*** Opening of Provided material ***

-- ==== Sys2Proof/Certificates/Slice0/Obligations.lean ====
section
/-! DEFINITION. What the provers are asked to show: statements about the commands of the block, from the spec's numbered rules. -/

open Sys2Proof Sys2Proof.Machine

/-! ### The whole machine -/

/-- A step takes the command at the front of the queue and runs it with the queue's rest. -/
def Obligations.StepRunsFront : Prop :=
  ∀ (s : State) (c : Instr) (rest : List Instr), s.pending = c :: rest → step s = exec c { s with pending := rest }

/-- With no command waiting a step is one nanosecond of the DTB; a device inert after a thermal trip stays as it is. The model's choice (log 13). -/
def Claim.StepIdles : Prop :=
  ∀ s : State, s.pending = [] →
    (s.inert = true → step s = .next s)
    ∧ (s.inert = false → s.dtbSlew = 0 → s.dtbFrac.natAbs < 10000 → step s = .next { s with dtb := s.dtb + 1 })

/-- The values the spec's register tables give for reset. -/
def Claim.ResetValues : Prop :=
  let s := State.reset
  s.frondEn = BitVec.allOnes 256 ∧ s.frondPwr = BitVec.allOnes 256 ∧ s.locks = 0 ∧ s.ready = false ∧ s.inert = false ∧ s.dtb = 0 ∧ s.pending = []
    ∧ (∀ n : OutId, (s.out n.val).beamLead = 0x60 ∧ (s.panel n.val).blDelay = 0x14 ∧ (s.port n.val).maxRate = 6 ∧ (s.port n.val).maxLanes = 2
        ∧ (s.wear n.val).en = true ∧ (s.comp n.val).lid.visible = false ∧ (s.tg n.val).en = false)
    ∧ (∀ r : RingId, (s.sq r.val).en = false ∧ (s.sq r.val).log2 = 4 ∧ (s.cq r.val).en = false ∧ (s.cq r.val).modCount = 1)
    ∧ s.ls.link = 3 ∧ s.lsch.simmerMs = 10 ∧ s.ldl.acceptRemote = true ∧ s.pins.thermTripN = true

/-- The memories of the reset state are in canonical form. -/
def Claim.ResetMemoryCanonical : Prop := State.reset.memOk

/-- No command touches the queue of waiting commands. -/
def Obligations.CommandsKeepQueue : Prop := ∀ (c : Instr) (s t : State), exec c s = .next t → t.pending = s.pending

/-- Every step keeps HBM, host memory and the flash in canonical form. -/
def Obligations.StepsKeepMemoryCanonical : Prop := ∀ s t : State, s.memOk → step s = .next t → t.memOk

/-- Fuses only advance, whatever the command, a reset or a boot among them: the rollback counter (R515), the boost budget and its flag (R537). -/
def Obligations.FusesOnlyAdvance : Prop :=
  ∀ (c : Instr) (s t : State), exec c s = .next t →
    s.svc.svnFuse.toNat ≤ t.svc.svnFuse.toNat ∧ s.power.bits.toNat ≤ t.power.bits.toNat ∧ (s.boostSpent = true → t.boostSpent = true)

*** Close of Provided material ***

- What is needed -
Above are some lines. Repeat exactly, and only, those from the line that has "queue's rest. -/" through the line that has "(s : State)".

- Expected answer -
/-- A step takes the command at the front of the queue and runs it with the queue's rest. -/
def Obligations.StepRunsFront : Prop :=
  ∀ (s : State) (c : Instr) (rest : List Instr), s.pending = c :: rest → step s = exec c { s with pending := rest }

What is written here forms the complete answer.